* [WHAT TO WORK ON]
For the word "with", copy every line of the material that includes it.

* [STUDY MATERIAL]

──────────

/-- Decodes an offset of the own local map (R42). -/
def State.local (s : State) (o : Nat) : Place :=
  if o < s.usableTop then .lpddr o
  else if 0x8000000000 ≤ o ∧ o < 0x8002000000 then .hold ((o - 0x8000000000) / 0x100000) (o % 0x100000)
  else if basinBase ≤ o ∧ o < basinBase + 0x1000000 then .basin (o - basinBase)
  else if pageTables ≤ o ∧ o < pageTables + 0x200000 then .tables (o - pageTables)
  else if couplingStore ≤ o ∧ o < couplingStore + 0x400000 then .store (o - couplingStore)
  else if regBase ≤ o ∧ o < regBase + 0x400000 then .regs ((o - regBase) / 0x10000) (o % 0x10000)
  else if romBase ≤ o ∧ o < romBase + 0x40000 then .rom (o - romBase)
  else .hole

/-- The place that an offset of a board-window address names on the indexed chip: only the Basin and LPDDR5X (R51). -/
def State.windowPlace (s : State) (o : Nat) : Place :=
  match s.local o with
  | .basin o => .basin o
  | .lpddr o => .lpddr o
  | _ => .hole

/-- Decodes an address (R40 to R42, R51 to R53). -/
def State.place (s : State) (a : Addr) : Place :=
  let hi := a.toNat / 2 ^ 40
  let o := a.toNat % 2 ^ 40
  if hi < 128 then (if hi = 0 then s.local o else .hole)
  else if 64 ≤ hi % 128 then .hole
  else
    let c := hi % 64
    if s.side ≤ c % 8 ∨ s.side ≤ c / 8 then .hole
    else if c = s.chip then s.windowPlace o
    else if o < 0x0800000000 ∨ (basinBase ≤ o ∧ o < basinBase + 0x1000000) then .remote c o
    else .hole

/-- The address of an own-chip window taken back to the local map (R53, R157). -/
def State.localAddr (s : State) (a : Addr) : Addr :=
  if a.toNat / 2 ^ 40 = 128 + s.chip then BitVec.ofNat 48 (a.toNat % 2 ^ 40) else a

/-- The place that an address names for Berth `n`: its own Hold also through the window of its own chip (R132), otherwise as for
every requester. -/
def State.berthPlace (s : State) (n : Nat) (a : Addr) : Place :=
  match s.place (s.localAddr a) with
  | .hold m off => if m = n then .hold m off else s.place a
  | _ => s.place a

/-- The place that an address names for a requester. -/
def State.placeBy (s : State) (who : Requester) (a : Addr) : Place :=
  match who with
  | .berth n => s.berthPlace n a
  | _ => s.place a

/-! ## Recording a refused request -/

/-- The slot in which a requester's holes are recorded and the group (R47, R669). A request of another chip is recorded at neither
end (log entry 117, DESIGN CHOICE). -/
def holeGroup : Requester → Option (Nat × Nat)
  | .berth n => some (bslot n, 0)
  | .pilot => some (1, 3)
  | .wharfinger => some (0x0E, 0)
  | .dredger => some (0x0F, 0)
  | .lighter => some (8, 5)
  | .intake => some (0x0D, 4)
  | .field => some (0x11, 0)
  | .host _ => some (0x10, 0)
  | .remote _ _ _ => none

/-- Records ADDR_HOLE for a requester. -/
def State.recordHole (s : State) (who : Requester) : State :=
  match holeGroup who with
  | some (sl, g) => s.record sl g
  | none => s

──────────

* [WRITTEN SOLUTION]
  match s.local o with
  match s.place (s.localAddr a) with
  match who with
  match holeGroup who with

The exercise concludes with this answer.